The CFS has a list of scheduling features that can be enabled or disabled. The setting of these features is available through the debugfs file system. One of the features is WAKEUP_PREEMPT. It tells the scheduler that an I/O thread that was woken up should preempt the currently running thread, which is the default behavior as described above. To disable this feature, you set NO_WAKEUP_PREEMPT (not to be confused with NO_WAKEUP_PREEMPTION) in the scheduler’s features.

# mount -t debugfs debugfs /sys/kernel/debug
# echo NO_WAKEUP_PREEMPT > /sys/kernel/debug/sched_features
# umount /sys/kernel/debug

Mitigate scheduling preemption

Availability: All platforms

Reference: SPECjEnterprise2010 – A performance case study

sched_min_granularity_ns is the number of nanoseconds a process is guaranteed to run before it can be preempted. sched_latency_ns is the period over which CFS tries to fairly schedule all the tasks on the runqueue. All of the tasks on the runqueue are guaranteed to be scheduled once within this period. So, the greatest amount of time a task can be given to run is inversely correlated with the number of tasks; fewer tasks means they each get to run longer.
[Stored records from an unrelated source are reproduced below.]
/-- One channel island and the lanes' view of it (chapter 09). -/
structure Isl where
  cfg : ChanCfg := {}              -- Table 9-12; R261 09; configuration in force  [D]
  cfgNext : Option ChanCfg := none -- Table 9-12; R300 09; configuration held by CONFIG_PENDING  [D]
  cfgDown : List Byte := []        -- list; R60 02; configuration data still to go on the island link  [D]
  cfgFrag : Nat := 0               -- 4; Table 9-3 09; fragment number of the next configuration fragment  [D]
  hartDown : Option (List Byte) := none -- 300 bytes; R288 09; frame of the transaction in flight still to go on the island link  [D]
  hartFrag : Nat := 0              -- 4; Table 9-3 09; fragment number of the next HART fragment  [D]
  down : DownField := {}           -- 8 bytes; Table 9-3 09; junction field of the downstream slot of this tick  [D]
  linkOut : LinkCmd := .through    -- 2; R268 09; link command last sent  [D]
  hartTx : List Byte := []         -- 300 bytes; R288 09; transmit buffer of the island's modem  [D]
  hartFull : Bool := false         -- 1; R288 09; the buffer holds a whole frame  [D]
  hartSent : Bool := false         -- 1; R288 09; transmission of that frame has begun  [D]
  tick : Nat := 0                  -- u16; R269 09; tick count at the island, of the newest tick header  [D]
  resetDue : Bool := false         -- 1; R440 15; island reset that waits for THROUGH  [D]
  darkAt : Option Nat := none      -- ms; R265 09; last power source lost at  [D]
  state : IslState := .off         -- 4; Table 9-2 09; channel state  [D]
  powered : Bool := false          -- 1; R265 09; assisted power  [D]
  loopPowered : Bool := false      -- 1; R265 09; LOOP_POWERED  [D]
  linkCmd : LinkCmd := .through    -- 2; R268 09; what the link commands, as the island has received it  [D]
  sp : Lane3 Nat := ⟨0xFFFF, 0xFFFF, 0xFFFF⟩ -- 3 u16; Table 9-3 09; setpoint fields of this tick  [D]
  spOk : Bool := false             -- 1; R310 10; sb_check signs the field  [D]
  validMask : Nat := 0             -- 3; Table 9-13 09; valid setpoints  [D]
  devMask : Nat := 0               -- 3; R273 09; deviating bits  [D]
  rejected : Bool := false         -- 1; R270 09; field rejected  [D]
  driven : Nat := 0xFFFF           -- u16; R272 09; setpoint code in force  [D]
  single : Bool := false           -- 1; R272 09; SINGLE  [D]
  split : Bool := false            -- 1; R272 09; SPLIT  [D]
  splitRun : Nat := 0              -- count; R272 09; consecutive ticks of disagreement  [D]
  noneRun : Nat := 0               -- count; R272 09; consecutive ticks without a setpoint  [D]
  slotLoss : Nat := 0              -- count; R266 09; consecutive ticks without a downstream slot  [D]
  holdAt : Option Nat := none      -- ms; R266 09; HOLD entered at  [D]
  holdByPower : Bool := false      -- 1; R266 09; HOLD entered on power loss  [D]
  holdRec : Nat := 0               -- u8; R267 09; 0 none 1 HOLD_YIELD 2 HOLD_LOST  [D]
  holdPending : Bool := false      -- 1; R267 09; HOLD record to be reported  [D]
  holdV : Nat := 0                 -- u16; R267 09; terminal voltage of the HOLD record  [D]
  capAt : Option Nat := none       -- ms; R277 09; CAPTURE entered at  [D]
  capCode : Nat := 0               -- u16; R275 09; captured setpoint  [D]
  capMoving : Option Qty := none   -- code; R277 09; moving setpoint after CAPTURE_TIMEOUT  [D]
  capTimeout : Bool := false       -- 1; R277 09; CAPTURE_TIMEOUT  [D]
  alarm : Bool := false            -- 1; R280 09; ALARM latched  [D]
  undeliverable : Bool := false    -- 1; R281 09; ALARM_UNDELIVERABLE  [D]
  undelRun : Nat := 0              -- ms; R281 09; readback away from the alarm level for  [D]
  compliance : Bool := false       -- 1; R283 09; COMPLIANCE  [D]
  compAt : Nat := 0                -- ms; R280 09; COMPLIANCE since  [D]
  compLow : Nat := 0               -- count; R283 09; consecutive samples below 1.5 V  [D]
  compHigh : Nat := 0              -- count; R283 09; consecutive samples at 2.0 V or more  [D]
  compEvents : Nat := 0            -- u32; Table 9-13 09; COMPLIANCE onsets  [S]
  series : Bool := false           -- 1; R276 09; SERIES_LIMITED  [D]
  rbFault : Bool := false          -- 1; R274 09; READBACK_FAULT  [D]
  rbRun : Nat := 0                 -- count; R274 09; consecutive samples beyond the window  [D]
  rbQuiet : Nat := 0               -- ms; R274 09; comparison suspended until  [D]
  energyLow : Bool := false        -- 1; R265 09; ENERGY_LOW  [D]
  energyMv : Nat := 0              -- u16; Table 9-4 09; energy store voltage  [D]
  vTerm : Int := 0                 -- u16; Table 9-4 09; terminal voltage, mV  [D]
  readback : Int := 0              -- i32; Table 9-4 09; readback, nA  [D]
  overload : Bool := false         -- 1; R464 09; OVERLOAD  [D]
  ovRun : Nat := 0                 -- count; R464 09; consecutive samples out of range  [D]
  supRun : Nat := 0                -- count; R464 09; consecutive samples with the transmitter supply at its limit  [D]
  ovOkRun : Nat := 0               -- count; R464 09; consecutive samples in range  [D]
  noPulse : Bool := false          -- 1; R296 09; NO_PULSE  [D]
  lastEdge : Nat := 0              -- ms; R296 09; last edge  [D]
  edges : List Nat := []           -- ns; R296 09; edges in the gate and the last two  [D]
  level : Bool := false            -- 1; R296 09; level of the frequency input's comparator  [D]
  riseAt : Option Nat := none      -- ns; R296 09; edge whose pulse has not yet lasted 8 us  [D]
  digital : Int := 0               -- 1; R297 09; reported state  [D]
  digRaw : Int := 0                -- 1; R297 09; state under debounce  [D]
  digAt : Nat := 0                 -- ms; R297 09; debounce began  [D]
  transitions : Nat := 0           -- u32; Table 9-4 09; transitions since Boot  [S]
  edgeCount : Nat := 0             -- u32; Table 9-4 09; edge count  [S]
  value : Int := 0                 -- i32; Table 9-4 09; newest output  [D]
  sum : Int := 0                   -- i64; Table 9-4 09; sum of outputs since the previous slot  [D]
  count : Nat := 0                 -- u8; Table 9-4 09; outputs since the previous slot  [D]
  newFlag : Bool := false          -- 1; Table 9-4 09; NEW  [D]
  outputs : Nat := 0               -- u32; Table 9-14 09; outputs since the last restart  [D]
  outTick : Nat := 0               -- u32; R292 09; tick of the newest output  [D]
  outN : Nat := 0                  -- count; R292 09; outputs completed in that tick  [D]
  outSeen : Nat := 0               -- u32; Table 9-14 09; outputs since the last restart, as the slots show them  [D]
  cls : Nat := 255                 -- u8; Table 9-7 09; NE 43 class  [D]
  dcMean : Qty := 0                -- f32; R295 09; running mean of the DC blocker  [D]
  dcFrozen : Bool := false         -- 1; R295 09; DC blocker frozen  [D]
  up : UpSlot := {}                -- Table 9-4; R271 09; newest valid upstream slot at the lanes  [D]
  upQual : Nat := 0                -- u8; R12 00; quality byte of the newest valid upstream slot's stamp  [D]
  upMiss : Nat := 0                -- count; R271 09; consecutive ticks without a valid upstream slot  [D]
  linkFault : Bool := false        -- 1; R271 09; LINK_FAULT  [D]
  linkErrors : Nat := 0            -- u32; Table 9-13 09; ticks without a valid upstream slot  [S]
  alarms : Nat := 0                -- u16; Table 9-13 09; ALARM entries  [S]
  faulted : Bool := false          -- 1; R298 09; faulted for its role  [D]
  hartRx : List Byte := []         -- 300 bytes; R288 09; received HART bytes still to go upstream  [D]
  hartQ : List HartJob := []       -- 4 entries; R289 09; host transactions  [D]
  hartErrors : Nat := 0            -- u16; Table 9-13 09; transactions without a response  [S]
  bursts : List (HartFrame × Nat) := [] -- 8 entries; R290 09; burst captures  [D]
  md : List MdDev := []            -- 15 entries; R291 09; multidrop devices  [D]
  mdNext : Nat := 0                -- u8; R291 09; device polled next  [D]
  checkDrive : Option Nat := none  -- u16; R286 09; test current of a compliance check  [D]
  checkBack : Nat := 0             -- ticks; R286 09; ticks for which the channel still returns to its zero-thrust value  [D]
deriving DecidableEq, Repr, Inhabited

/-- The running compliance check (R286). -/
structure CheckSt where
  ch : Nat := 0
  trial : Bool := false
  iTest : Nat := 0
  trialMs : Nat := 0
  phase : Nat := 0
  since : Nat := 0
  vLo : Int := 0
  vHi : Int := 0
  task : Task := {}
deriving DecidableEq, Repr, Inhabited

/-! ### Chapter 10: signal box -/

/-- Signal box states (Table 10-4). -/
inductive SbState where
  | init | proofPending | resetWait | run | stopped | fault
deriving DecidableEq, Repr, Inhabited

/-- Proof progress of one input pair (R313, R320). -/
structure PairSt where
  a : Bool := false                -- 1; R312 10; channel A closed  [S]
  b : Bool := false                -- 1; R312 10; channel B closed  [S]
  discrepancy : Bool := false      -- 1; R313 10; DISCREPANCY latched  [S]
  differSince : Option Nat := none -- ms; R313 10; channels differ since  [D]
  bothOpenSince : Option Nat := none -- ms; R320 10; both open since  [D]
  armed : Bool := false            -- 1; R313 10; both have been open together for 50 ms  [D]
  firstClose : Option Nat := none  -- ms; R320 10; first closing after that opening  [D]
  proven : Bool := false           -- 1; R320 10; pair proven  [S]
  provenAt : Option Nat := none    -- ms; R320 10; proven at  [D]
  openA : Option Nat := none       -- ms; R328 10; opening of A in progress  [D]
  openB : Option Nat := none       -- ms; R328 10; opening of B in progress  [D]
  lastA : Nat × Nat := (0, 0)      -- u32, u16; R328 10; last opening of A: seconds, duration  [D]
  lastB : Nat × Nat := (0, 0)      -- u32, u16; R328 10; last opening of B  [D]
  secA : Nat := 0                  -- u32; R328 10; module second at which A opened  [D]
  secB : Nat := 0                  -- u32; R328 10; module second at which B opened  [D]
deriving DecidableEq, Repr, Inhabited

/-- Status mirror registers (Table 10-8). -/
structure SbMirror where
  present : Lane3 Bool := ⟨false, false, false⟩ -- 3; R328 10; lane sets present in the tick of this update  [D]
  seq : Nat := 0                   -- u32; R325 10; SB_SEQ  [S]
  state : Nat := 0x00010000        -- u32; R325 10; SB_STATE  [S]
  inputs : Nat := 0                -- u32; R325 10; SB_INPUTS  [S]
  proof : Nat := 0                 -- u32; R325 10; SB_PROOF  [S]
  slt : Nat := 0                   -- u32; R325 10; SB_SLT  [S]
  func : Nat := 0                  -- u32; R325 10; SB_FUNC  [S]
  heading : Nat := 0               -- u32; R325 10; SB_HEADING  [S]
  yaw : Nat := 0                   -- u32; R325 10; SB_YAW  [S]
  resMag : Nat := 0                -- u32; R325 10; SB_RES_MAG  [S]
  resDir : Nat := 0                -- u32; R325 10; SB_RES_DIR  [S]
  stops : Nat := 0                 -- u32; R325 10; SB_STOPS  [S]
  refused : Nat := 0               -- u32; R325 10; SB_REFUSED  [S]
  stopSec : Nat := 0               -- u64; R325 10; SB_STOP_SEC  [S]
  stopNs : Nat := 0                -- u32; R325 10; SB_STOP_NS  [S]
  limitsCrc : Nat := 0             -- u32; R325 10; SB_LIMITS_CRC  [S]
  tick : Nat := 0                  -- u32; R325 10; SB_TICK  [S]
deriving DecidableEq, Repr, Inhabited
The parameter sched_wakeup_granularity_ns is similar to the sched_min_granularity_ns parameter. The documentation is a little fuzzy on how this parameter actually works. It controls the ability of tasks being woken to preempt the current task. The smaller the value, the easier it is for the task to force the preemption.

Disable multipath

Availability: All platforms

Multipath is a means of utilizing multiple paths to the same storage device as a single device with redundancy to facilitate higher bandwidth, higher availabilty or both. Two logical storage devices are bound together into a single virtual storage device.

multipathd is a service daemon that monitors the multipath devices for failure, and by default, it polls the devices every 5 seconds.

Ideally you should avoid this polling altogether to avoid the disruption. However, if multpathd must run, it is possible to increase the “polling_interval” in the /etc/multipath.conf file.

In some configurations, it is difficult or nearly impossible to install without multipath being enabled automatically by the installation process.  However, it is not impossible to remove multipath from an installed system:

  1. Remove the device from /etc/multipath.conf:
    • Remove the device from the blacklist_exceptions section if already there, or
    • Add the device to the blacklist section
  2. Disable multipathd at reboot:
    • On RHEL, # systemctl disable multipathd
  3. Adjust /etc/fstab, if necessary:
    • LVM will rescan at boot and needs no changes in /etc/fstab
    • For physical partitions, entries in /etc/fstab should be changed from paths like /dev/mapper/mpathx to /dev/sdy
  4. Disable multipath during boot:
    1. On RHEL, dracut --verbose --force --omit multipath
    2. Reboot

Mitigate pdflush

Availability: All platforms

pdflush wakes up periodically to flush dirty superblocks to storage.  According to, R.I.P. pdflush, ext4 filesystems (among others) do not even take advantage of the mechanism that pdflush uses, so on systems using ext4 exclusively, pdflush will always wake up and find nothing to do.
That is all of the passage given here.